Step-by-step explanation:
When both parents are heterozygous for an autosomal recessive trait, there's a 25% chance that any given child they have will exhibit the recessive trait. This is because when both parents carry one copy of a recessive allele (heterozygous), they can each pass on either the recessive allele or the dominant allele to their offspring. With both parents being heterozygous, the Punnett square shows that there is a 1 in 4 chance for the child to receive both recessive alleles (rr), and thus, show the trait. Therefore, the statement that all of their children will exhibit the trait if both parents are heterozygous for an autosomal recessive trait is false.

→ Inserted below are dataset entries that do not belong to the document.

-- ==== Sys2Proof/Word.lean ====
section
/-! DEFINITION. The word and byte types of the module, and nothing else. -/
namespace Sys2Proof

/-- A 64-bit register or descriptor word (00 R7, R8). -/
abbrev Word := BitVec 64

/-- One byte of memory or of a message payload, stored little-endian (00 R5). -/
abbrev Byte := BitVec 8

/-- One 32-bit vector lane (04 R129). -/
abbrev Lane := BitVec 32

end Sys2Proof
end

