-- ==== Sys2Proof/Machine/Bits.lean ====
section
/-! DEFINITION. Bit fields of words and byte order (00 R4–R6). -/
namespace Sys2Proof.Machine

/-- Field [hi:lo] of a natural number read as a word (00 R4). -/
def bits (w hi lo : Nat) : Nat := (w >>> lo) % 2 ^ (hi + 1 - lo)

/-- Field [hi:lo] of a 64-bit word (00 R4). -/
def fld (w : Word) (hi lo : Nat) : Nat := bits w.toNat hi lo

/-- `w` with field [hi:lo] replaced by `v` (00 R4). -/
def setFld (w : Word) (hi lo v : Nat) : Word :=
  let n := w.toNat
  BitVec.ofNat 64
    (n - (bits n hi lo) <<< lo + (v % 2 ^ (hi + 1 - lo)) <<< lo)

/-- Bit `n` of a word. -/
def bitAt (w : Word) (n : Nat) : Bool := w.toNat.testBit n

/-- `w` with bit `n` set. -/
def setBit (w : Word) (n : Nat) : Word := w ||| BitVec.ofNat 64 (1 <<< n)

/-- `w` with bit `n` clear. -/
def clearBit (w : Word) (n : Nat) : Word := w &&& ~~~ (BitVec.ofNat 64 (1 <<< n))

/-- A word with the given fields, each `(lo, value)`, over zero. -/
def packWord (fs : List (Nat × Nat)) : Word :=
  BitVec.ofNat 64 (fs.foldl (fun a f => a + f.2 <<< f.1) 0)

/-- The `n`-bit two's complement number `x` as an integer. -/
def signed (n x : Nat) : Int :=
  let y := x % 2 ^ n
  if y < 2 ^ (n - 1) then (y : Int) else (y : Int) - (2 ^ n : Nat)

/-- An integer as an `n`-bit two's complement pattern. -/
def unsigned (n : Nat) (x : Int) : Nat := (x % ((2 ^ n : Nat) : Int)).toNat

/-- The `n` low bytes of `x`, least significant first (00 R5). -/
def leBytes : Nat → Nat → List Byte
  | 0, _ => []
  | n + 1, x => BitVec.ofNat 8 (x % 256) :: leBytes n (x / 256)

/-- The number that a little-endian byte list spells (00 R5). -/
def ofLeBytes : List Byte → Nat
  | [] => 0
  | b :: bs => b.toNat + 256 * ofLeBytes bs

/-- Number of one bits among the low `n` bits. -/
def popcount : Nat → Nat → Nat
  | 0, _ => 0
  | n + 1, x => x % 2 + popcount n (x / 2)

/-- `x` rounded up to a multiple of `m`. -/
def ceilTo (x m : Nat) : Nat := (x + m - 1) / m * m

/-- `x / m` rounded up. -/
def ceilDiv (x m : Nat) : Nat := (x + m - 1) / m

end Sys2Proof.Machine
end

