/-! ## Copying inside a stack (R234) -/

/-- R234: copies `k` codewords with poison carried and corrected data copied corrected. -/
def State.copyCodes (s : State) : Nat → Nat → Nat → State
  | _, _, 0 => s
  | src, dst, k + 1 =>
    let r := s.readCode src 3
    ((r.2.writeCode dst r.1.1 r.1.2).copyCodes (src + 1) (dst + 1) k)

/-- R234: writes `k` clean zero codewords. -/
def State.zeroCodes (s : State) : Nat → Nat → State
  | _, 0 => s
  | dst, k + 1 => (s.writeCode dst (List.replicate 64 0) false).zeroCodes (dst + 1) k

/-- R234, R241: COPY of `units` × 64 KiB between 64 KiB-aligned addresses of one stack. -/
def State.stackCopy (s : State) (src dst units : Nat) : State :=
  let n := units * 65536
  let s := (s.flushRange src (src + n)).flushRange dst (dst + n)
  let s := s.watchWrite dst (dst + n)
  (s.copyCodes (src / 64) (dst / 64) (n / 64)).count (bStack (paStack dst) + 0x140) n

/-- R234, R241: FILL_ZERO of `units` × 64 KiB. -/
def State.fillZero (s : State) (dst units : Nat) : State :=
  let n := units * 65536
  let s := (s.flushRange dst (dst + n)).watchWrite dst (dst + n)
  (s.zeroCodes (dst / 64) (n / 64)).count (bStack (paStack dst) + 0x140) n

end Sys2Proof.Machine
end

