-- ==== Sys2Proof/Machine/TrackPlan.lean ====
section
/-! DEFINITION. The sequence group, the travellers of a step and the traveller buffers of either direction (R171–R183,
R193, R194). -/
namespace Sys2Proof.Machine

/-! ## The sequence group (R171, R175, R177, R344) -/

def State.seqSize (s : State) : Nat := wfld s.roleSec 1 63 54 + 1
def State.seqRank (s : State) : Nat := wfld s.roleSec 1 53 44
/-- R179: traveller buffers per direction. -/
def State.trackBuffers (s : State) : Nat := wfld s.roleSec 1 43 40
/-- R175: does the image use a direction. -/
def State.dirUsed (s : State) (down : Bool) : Bool := bitAt (wd s.roleSec 1) (if down then 23 else 22)

def State.dir (s : State) (down : Bool) : TrackDir := if down then s.down else s.up
def State.setDir (s : State) (down : Bool) (x : TrackDir) : State := if down then { s with down := x } else { s with up := x }

/-- R204: the stays on which a direction of the track leaves: up on the next side, down on the previous side. It arrives on
those of the other direction. -/
def State.trackStays (s : State) (down : Bool) : List Nat :=
  if down then [wfld s.roleSec 1 27 24, wfld s.roleSec 1 31 28] else [wfld s.roleSec 1 35 32, wfld s.roleSec 1 39 36]

/-- R177: the origin of the traveller that a direction holds at ring step `t`. -/
def State.originAt (s : State) (down : Bool) (t : Nat) : Nat :=
  let p := s.seqSize
  if down then (s.seqRank + t) % p else (s.seqRank + p - t % p) % p

/-- R176, R183: the context that sends and receives travellers: the lowest primary. -/
def State.trackCtx (s : State) : Nat := if (s.ctx 1).cls = 2 then 1 else 2

/-! ## Headers (R181) -/

def gKind (p : Page) : Nat := wfld p.header 0 63 60
def gFmt (p : Page) : Nat := wfld p.header 0 59 55
def gDown (p : Page) : Bool := bitAt (wd p.header 0) 54
def gOrigin (p : Page) : Nat := wfld p.header 0 53 44
def gHop (p : Page) : Nat := wfld p.header 0 43 33
def gHead (p : Page) : Nat := wfld p.header 0 32 21
def gLayer (p : Page) : Nat := wfld p.header 3 63 48
def gPage (p : Page) : Nat := wfld p.header 3 47 32
def gValid (p : Page) : Nat := wfld p.header 3 8 0
def gTravel (p : Page) : Nat := wfld p.header 4 31 0

/-- What names a page of a direction. -/
def pageId (p : Page) : PageId := ⟨gKind p, gHop p, gHead p, gPage p⟩

/-- R181, R193: is it a return page. -/
def isReturn (p : Page) : Bool := 3 ≤ gKind p

/-- R180, R187: payload bytes of a page. -/
def pageBytes (p : Page) : Nat := if gValid p = 0 then 0 else if isReturn p then 131072 else 65536

/-- R179: credits that a page takes, one for each 64 KiB of buffer that a page of its kind can fill. -/
def pageCost (p : Page) : Nat := if isReturn p then 2 else 1

/-- R181: a header with its CRC over words 0 to 3 and the payload. -/
def sealPage (h : List Word) (payload : List Byte) : List Word :=
  h.take 4 ++ [setFld (wd h 4) 63 32 (crc32c (wordsBytes (h.take 4) ++ payload)).toNat]

/-! ## The travellers of a step (R171, R172, R175, R183) -/

/-- What the sail plans state of long-sequence attention. -/
def State.seqPlan (s : State) : SeqPlan := (s.image.map (fun g => g.seq)).getD {}

/-- R181: pages of one kind and head of a traveller: those of the origin's two segments. -/
def seqPages (q : SeqPlan) : Nat := 2 * (q.seg / 256)

/-- R172, R181: the global position of token 0 of a page of the traveller of rank `r` of `p`: its low segment comes first. -/
def seqPosition (q : SeqPlan) (p r page : Nat) : Nat :=
  let n := q.seg / 256
  (if page < n then r else 2 * p - 1 - r) * q.seg + page % n * 256

/-- The kinds and heads of a traveller's pages in a direction (R175, R181, R193). -/
def seqLanes (q : SeqPlan) (down back : Bool) : List (Nat × Nat) :=
  (if down then q.down else q.up).flatMap (fun h => (if back then [1, 2, 3, 4] else [1, 2]).map (fun k => (k, h)))

/-- R183: travellers of a step: each accumulation runs through the schedule. -/
def State.stepTravels (s : State) : Nat := s.seqPlan.travels.length * s.rfld (bTell + 8) 63 48

/-- R183: the traveller of the schedule, of this step or the step before, with a sequence number. -/
def State.travelAt (s : State) (down : Bool) (n : Nat) : Option Travel :=
  let l := s.seqPlan.travels
  let d := s.dir down
  let k := (n + 2 ^ 32 - d.opened) % 2 ^ 32
  let j := (n + 2 ^ 32 - d.before) % 2 ^ 32
  if k < s.stepTravels then l[k % l.length]?
  else if j < (d.opened + 2 ^ 32 - d.before) % 2 ^ 32 then l[j % l.length]?
  else none

/-- R181: the sequence number of the traveller that a direction circulates next; each direction has its own (log entry
213). -/
def State.nextTravel (s : State) (down : Bool) : Nat :=
  let d := s.dir down
  if d.active then (d.travel + 1) % 2 ^ 32 else d.opened

/-- R182, R193: are all K and V pages, or all return pages, of a hop of the traveller in circulation verified; return pages
alone go home, and only in backward. -/
def State.lanesDone (s : State) (down back : Bool) (hop : Nat) : Bool :=
  let d := s.dir down
  let q := s.seqPlan
  match s.travelAt down d.travel with
  | none => true
  | some t =>
    if back then !t.back || (seqLanes q down true).all (fun l => l.1 ≤ 2 || d.seen.contains ⟨l.1, hop, l.2, seqPages q - 1⟩)
    else hop == s.seqSize || (seqLanes q down false).all (fun l => d.seen.contains ⟨l.1, hop, l.2, seqPages q - 1⟩)

/-- R182, R193: are all pages of a hop of the traveller in circulation verified. -/
def State.hopDone (s : State) (down : Bool) (hop : Nat) : Bool := s.lanesDone down false hop && s.lanesDone down true hop

/-- R183: the hop whose K and V pages, or return pages, are due; 0 where none is. -/
def State.dueHop (s : State) (down back : Bool) : Nat :=
  (((List.range s.seqSize).map (fun t => t + 1)).find? (fun h => !(s.lanesDone down back h))).getD 0

/-- R177, R193: has the traveller in circulation gone its whole ring. -/
def State.ringDone (s : State) (down : Bool) : Bool :=
  (List.range s.seqSize).all (fun t => s.hopDone down (t + 1))

/-- R177: may the next traveller of the schedule come: the one in circulation has gone its whole ring. -/
def State.mayBegin (s : State) (down : Bool) : Bool :=
  let d := s.dir down
  (!d.active || (d.own && s.ringDone down)) && (s.travelAt down (s.nextTravel down)).isSome

/-- R177, R193: the last hop of a traveller: its return pages go home. -/
def State.lastHop (s : State) (down : Bool) (n : Nat) : Nat :=
  match s.travelAt down n with
  | some t => if t.back then s.seqSize else s.seqSize - 1
  | none => 0

/-- R179, R193: the pages of 64 KiB that the pages of a ring step of a traveller take. -/
def State.hopCost (s : State) (down : Bool) (n hop : Nat) : Nat :=
  match s.travelAt down n with
  | none => 0
  | some t =>
    let q := s.seqPlan
    seqPages q * ((seqLanes q down t.back).map (fun l => if 3 ≤ l.1 then 2 else if hop = s.seqSize then 0 else 1)).sum

/-! ## Traveller buffers (R179, R349) -/

/-- R349: the memory-plan buffer of a direction: the first of its kind for up, the last for down. -/
def State.trackBuf (s : State) (down : Bool) : Nat :=
  let l := (s.bufferList.filter (fun b => wfld b 0 47 44 = 5)).map (fun b => wfld b 0 63 48)
  if down then l.getLastD 0 else l.headD 0

/-- R349: pages of 64 KiB in one traveller buffer of a direction: one of its COUNT equal parts. -/
def State.bufSlots (s : State) (down : Bool) : Nat :=
  match s.placedBuf (s.trackBuf down) with
  | some p => (wd p.words 2).toNat / 65536
  | none => 0

/-- R179: has a page that a buffer holds still to go on: not at its last hop. -/
def State.goesOn (s : State) (p : Page) : Bool :=
  gHop p + 1 < s.seqSize || (isReturn p && gHop p + 1 == s.seqSize)

def TrackBuf.holds (b : TrackBuf) (p : Page) : Bool := gTravel p == b.travel && gHop p == b.hop

/-- R179: is a buffer free again: every page of its ring step has come, the next module has verified those that go on, and
the last descriptor that reads it has retired. -/
def State.bufOver (s : State) (down : Bool) (b : TrackBuf) : Bool :=
  let d := s.dir down
  (b.travel != d.travel || b.hop == 0 || s.hopDone down b.hop) &&
    d.held.all (fun x => !(b.holds x.page) || x.acked || !(s.goesOn x.page)) &&
    ((s.travelAt down b.travel).map (fun t => t.reads.getD b.hop 0)).getD 0 ≤ b.reads

/-- R179: frees the buffers that are over, with one credit upstream for each page of them; the last buffer of a traveller is
kept free for the module's own pages of the next one, and is not granted. -/
def State.freeBufs (s : State) (down : Bool) : State :=
  let d := s.dir down
  let out := d.bufs.filter (s.bufOver down)
  let t := s.setDir down { d with
    bufs := d.bufs.filter (fun b => !(out.contains b))
    held := d.held.filter (fun x => !(out.any (fun b => b.holds x.page))) }
  (out.filter (fun b => b.hop != s.lastHop down b.travel)).foldl (fun u _ =>
    u.send { kind := .pageCredit, dest := (s.trackStays (!down)).headD 0, code := if down then 1 else 0
             words := [BitVec.ofNat 64 (s.bufSlots down)] }) t

/-- One of several, freely. -/
def State.pickOf (s : State) (l : List Nat) : Option (Nat × State) :=
  if l = [] then none
  else
    let f := s.takeFree
    some (l.getD (f.1 % l.length) 0, f.2)

/-- The buffer that takes a ring step of a traveller: the one that holds it, or any free one. -/
def State.bufferFor (s : State) (down : Bool) (travel hop : Nat) : Option (Nat × State) :=
  let d := s.dir down
  match d.bufs.find? (fun b => b.travel = travel ∧ b.hop = hop) with
  | some b => some (b.index, s)
  | none =>
    (s.pickOf ((List.range s.trackBuffers).filter (fun i => !(d.bufs.any (fun b => b.index = i))))).map (fun x =>
      (x.1, x.2.setDir down { d with bufs := d.bufs ++ [{ travel := travel, hop := hop, index := x.1 }] }))

/-- Is a run of 64-KiB places of a direction clear of the pages it holds. -/
def State.placeFree (s : State) (down : Bool) (a n : Nat) : Bool :=
  (s.dir down).held.all (fun x => x.place / 65536 + pageBytes x.page / 65536 ≤ a || a + n ≤ x.place / 65536)

/-- The places of a page of `n` times 64 KiB in buffer `b` of a direction: a return page begins at an even place, and a smaller
one fills up a pair of places of which one is taken, so that every page of the largest traveller finds room (log entry 214). -/
def State.placesIn (s : State) (down : Bool) (b n : Nat) : List Nat :=
  let k := s.bufSlots down
  let free := ((List.range (k / 2 * 2 + 1 - n)).filter (fun i => n ≠ 2 || i % 2 = 0)).filter (fun i => s.placeFree down (b * k + i) n)
  let half := free.filter (fun i => n = 1 && !(s.placeFree down (b * k + i / 2 * 2) 2))
  (if half = [] then free else half).map (fun i => b * k + i)

/-- The place of a page: the spec names none, so it is any that the buffer of its ring step offers; no place where none is
left. -/
def State.pagePlace (s : State) (down : Bool) (p : Page) : Option (Nat × State) :=
  match s.bufferFor down (gTravel p) (gHop p) with
  | none => none
  | some b => (b.2.pickOf (s.placesIn down b.1 (pageBytes p / 65536))).map (fun x => (65536 * x.1, x.2))

/-- R193, R194: the bytes of a return page that the module stores its part into: those of its valid tokens. -/
def partOf (p : Page) : List (Nat × Nat) := if isReturn p && gValid p != 0 then [(0, gValid p * 512)] else []

/-- A page takes its place in a buffer of its direction. -/
def State.holdPage (s : State) (down : Bool) (p : Page) : Option (Nat × State) :=
  (s.pagePlace down p).map (fun x =>
    let d := x.2.dir down
    (x.1, x.2.setDir down { d with held := d.held ++ [{ page := { p with payload := [], poison := [] }, place := x.1, due := partOf p }] }))

/-- R179: a direction begins with a credit for each page of its downstream neighbour's buffers, but for the one that the
neighbour keeps for its own traveller. -/
def State.trackCredits (s : State) (down : Bool) : Nat := (s.trackBuffers - 1) * s.bufSlots down

/-- R179: has no page of ring step `hop` of a traveller been verified at the next module. -/
def State.noneAcked (s : State) (down : Bool) (n hop : Nat) : Bool :=
  (s.dir down).held.all (fun x => !(gTravel x.page == n && gHop x.page == hop && x.acked))

/-- R179: the space of a buffer that the pages of a ring step leave empty. -/
def State.slack (s : State) (down : Bool) (n hop : Nat) : Nat := s.bufSlots down - s.hopCost down n hop

/-- R179: credits that sending a page takes: those of the page, and with the first of a ring step those of what its
buffer holds beyond that ring step. -/
def State.sendCost (s : State) (down : Bool) (p : Page) : Nat :=
  let hop := gHop p + 1
  pageCost p + (if s.noneAcked down (gTravel p) (gHop p) && (s.dir down).kept.all (fun k => gHop k != hop) then
    s.slack down (gTravel p) hop else 0)

/-- R179: credits that will come back for a page verified downstream, with the first of a ring step those of the rest of its
buffer; the last buffer of a traveller is not granted. -/
def State.ackCredit (s : State) (down : Bool) (k : Page) : Nat :=
  if gHop k = s.lastHop down (gTravel k) then 0
  else pageCost k + (if s.noneAcked down (gTravel k) (gHop k - 1) then s.slack down (gTravel k) (gHop k) else 0)

/-- R179: of the credits that buffers downstream hold, any number may have come back. -/
def State.creditBack (s : State) (down : Bool) : State :=
  let f := s.takeFree
  let d := f.2.dir down
  let k := f.1 % (d.owed + 1)
  f.2.setDir down { d with credits := d.credits + k, owed := d.owed - k }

A correct genotype probability distribution for children of parents both heterozygous for a recessive trait is as follows: 25% chance to be homozygous recessive (rr) and show the trait, 50% chance to be heterozygous (Rr) and be carriers without showing the trait, and another 25% chance to be homozygous dominant (RR) and not show the trait nor be a carrier.
In accordance with Mendel's Laws, specifically the law of segregation, each parent contributes one allele, and these alleles segregate during gamete formation so that each gamete carries only one allele for each inherited trait. Following Mendel's monohybrid cross, a 3:1 phenotypic ratio is predicted in the second generation, though in real-life human family scenarios, chance can result in variations from this expected ratio.